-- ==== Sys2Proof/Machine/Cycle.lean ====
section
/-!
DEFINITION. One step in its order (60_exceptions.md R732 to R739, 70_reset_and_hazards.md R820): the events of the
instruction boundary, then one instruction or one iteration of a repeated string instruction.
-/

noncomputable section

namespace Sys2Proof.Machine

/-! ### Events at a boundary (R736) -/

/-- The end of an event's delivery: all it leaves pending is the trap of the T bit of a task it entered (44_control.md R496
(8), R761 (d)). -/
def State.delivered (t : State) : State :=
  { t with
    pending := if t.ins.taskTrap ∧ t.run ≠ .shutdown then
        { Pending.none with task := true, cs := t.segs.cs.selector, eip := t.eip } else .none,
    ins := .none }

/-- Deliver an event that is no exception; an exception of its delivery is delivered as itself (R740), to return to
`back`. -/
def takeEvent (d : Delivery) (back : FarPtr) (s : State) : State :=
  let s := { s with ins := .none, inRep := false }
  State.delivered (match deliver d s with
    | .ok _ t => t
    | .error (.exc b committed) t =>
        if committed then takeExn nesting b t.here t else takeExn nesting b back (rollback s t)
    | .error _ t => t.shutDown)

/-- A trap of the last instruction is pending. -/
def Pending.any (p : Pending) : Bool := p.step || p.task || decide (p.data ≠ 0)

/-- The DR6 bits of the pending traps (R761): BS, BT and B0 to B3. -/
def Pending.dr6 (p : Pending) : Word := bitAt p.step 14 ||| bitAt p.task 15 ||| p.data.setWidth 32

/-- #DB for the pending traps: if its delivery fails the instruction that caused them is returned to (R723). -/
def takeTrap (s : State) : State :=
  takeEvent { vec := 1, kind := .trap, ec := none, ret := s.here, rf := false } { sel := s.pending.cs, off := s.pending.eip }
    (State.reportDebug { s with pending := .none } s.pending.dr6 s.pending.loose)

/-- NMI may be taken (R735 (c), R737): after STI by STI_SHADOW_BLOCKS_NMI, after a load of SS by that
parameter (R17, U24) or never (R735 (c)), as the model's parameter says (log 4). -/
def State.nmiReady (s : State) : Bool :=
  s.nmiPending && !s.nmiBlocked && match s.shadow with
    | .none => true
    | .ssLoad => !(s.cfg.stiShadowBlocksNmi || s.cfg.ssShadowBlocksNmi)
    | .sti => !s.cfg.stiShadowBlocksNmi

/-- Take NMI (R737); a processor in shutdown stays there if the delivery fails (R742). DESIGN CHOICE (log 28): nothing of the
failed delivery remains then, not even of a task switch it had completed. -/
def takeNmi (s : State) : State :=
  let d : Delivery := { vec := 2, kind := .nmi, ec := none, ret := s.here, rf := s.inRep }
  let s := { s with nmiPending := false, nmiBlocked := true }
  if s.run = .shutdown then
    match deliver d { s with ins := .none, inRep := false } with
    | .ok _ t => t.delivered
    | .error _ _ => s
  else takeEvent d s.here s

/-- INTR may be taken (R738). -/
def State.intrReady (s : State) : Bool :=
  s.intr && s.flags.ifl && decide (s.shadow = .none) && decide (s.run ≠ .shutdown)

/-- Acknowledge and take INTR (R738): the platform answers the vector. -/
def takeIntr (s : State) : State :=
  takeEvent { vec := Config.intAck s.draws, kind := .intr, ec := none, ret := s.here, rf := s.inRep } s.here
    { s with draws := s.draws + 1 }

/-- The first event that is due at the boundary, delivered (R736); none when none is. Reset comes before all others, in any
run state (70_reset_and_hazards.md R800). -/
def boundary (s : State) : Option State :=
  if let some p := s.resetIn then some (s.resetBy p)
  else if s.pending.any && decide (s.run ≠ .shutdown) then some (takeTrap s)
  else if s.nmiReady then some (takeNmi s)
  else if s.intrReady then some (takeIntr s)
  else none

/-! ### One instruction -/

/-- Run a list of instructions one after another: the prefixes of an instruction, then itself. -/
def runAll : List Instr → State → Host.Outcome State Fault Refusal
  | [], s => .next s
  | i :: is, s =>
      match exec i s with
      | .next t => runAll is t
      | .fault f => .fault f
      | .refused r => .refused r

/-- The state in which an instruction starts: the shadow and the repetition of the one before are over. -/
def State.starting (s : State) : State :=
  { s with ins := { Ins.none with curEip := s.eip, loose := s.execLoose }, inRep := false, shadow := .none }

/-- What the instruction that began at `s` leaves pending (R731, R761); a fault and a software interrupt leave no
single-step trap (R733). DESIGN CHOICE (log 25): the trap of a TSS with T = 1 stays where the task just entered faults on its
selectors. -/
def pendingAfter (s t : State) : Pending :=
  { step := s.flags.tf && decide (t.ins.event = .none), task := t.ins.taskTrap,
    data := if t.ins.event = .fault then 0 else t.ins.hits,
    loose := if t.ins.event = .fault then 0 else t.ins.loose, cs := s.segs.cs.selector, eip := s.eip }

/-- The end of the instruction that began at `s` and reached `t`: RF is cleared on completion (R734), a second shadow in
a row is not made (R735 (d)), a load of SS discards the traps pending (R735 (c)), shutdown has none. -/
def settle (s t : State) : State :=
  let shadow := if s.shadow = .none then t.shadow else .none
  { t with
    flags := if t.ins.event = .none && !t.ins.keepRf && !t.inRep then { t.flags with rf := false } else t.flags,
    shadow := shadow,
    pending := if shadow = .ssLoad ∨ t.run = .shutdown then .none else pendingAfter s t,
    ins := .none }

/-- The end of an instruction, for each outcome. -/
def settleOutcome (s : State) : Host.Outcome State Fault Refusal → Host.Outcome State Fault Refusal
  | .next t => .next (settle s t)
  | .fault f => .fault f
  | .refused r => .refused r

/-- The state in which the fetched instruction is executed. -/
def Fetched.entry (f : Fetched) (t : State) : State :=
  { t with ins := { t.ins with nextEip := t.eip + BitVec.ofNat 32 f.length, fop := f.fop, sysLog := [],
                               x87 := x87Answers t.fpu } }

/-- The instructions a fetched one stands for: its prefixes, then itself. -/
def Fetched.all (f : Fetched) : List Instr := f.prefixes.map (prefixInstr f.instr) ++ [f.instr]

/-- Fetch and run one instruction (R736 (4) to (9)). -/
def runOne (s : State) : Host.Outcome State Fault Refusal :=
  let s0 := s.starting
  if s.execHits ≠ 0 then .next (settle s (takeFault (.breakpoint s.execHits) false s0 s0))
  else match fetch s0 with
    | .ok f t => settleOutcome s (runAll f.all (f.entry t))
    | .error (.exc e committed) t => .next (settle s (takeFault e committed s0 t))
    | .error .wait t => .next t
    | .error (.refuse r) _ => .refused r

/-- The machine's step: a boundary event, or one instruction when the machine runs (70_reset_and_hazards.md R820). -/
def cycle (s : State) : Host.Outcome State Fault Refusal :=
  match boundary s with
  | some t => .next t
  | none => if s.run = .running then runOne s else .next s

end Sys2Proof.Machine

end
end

::::

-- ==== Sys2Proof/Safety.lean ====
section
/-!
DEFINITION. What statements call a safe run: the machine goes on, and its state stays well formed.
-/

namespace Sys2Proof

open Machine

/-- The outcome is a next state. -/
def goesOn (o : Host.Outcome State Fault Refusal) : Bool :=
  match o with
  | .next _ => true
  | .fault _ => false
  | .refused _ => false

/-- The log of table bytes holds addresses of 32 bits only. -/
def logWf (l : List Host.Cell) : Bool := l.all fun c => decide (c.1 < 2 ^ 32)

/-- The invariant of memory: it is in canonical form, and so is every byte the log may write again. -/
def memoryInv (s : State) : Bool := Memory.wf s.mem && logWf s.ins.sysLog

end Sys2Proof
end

::::

Exercise requirements: Starting at the line above that contains "def runOne (s", repeat each line exactly up to and including the line that contains "(70_reset_and_hazards.md R820). -/", and stop there.

Output for this task:
def runOne (s : State) : Host.Outcome State Fault Refusal :=
  let s0 := s.starting
  if s.execHits ≠ 0 then .next (settle s (takeFault (.breakpoint s.execHits) false s0 s0))
  else match fetch s0 with
    | .ok f t => settleOutcome s (runAll f.all (f.entry t))
    | .error (.exc e committed) t => .next (settle s (takeFault e committed s0 t))
    | .error .wait t => .next t
    | .error (.refuse r) _ => .refused r

/-- The machine's step: a boundary event, or one instruction when the machine runs (70_reset_and_hazards.md R820). -/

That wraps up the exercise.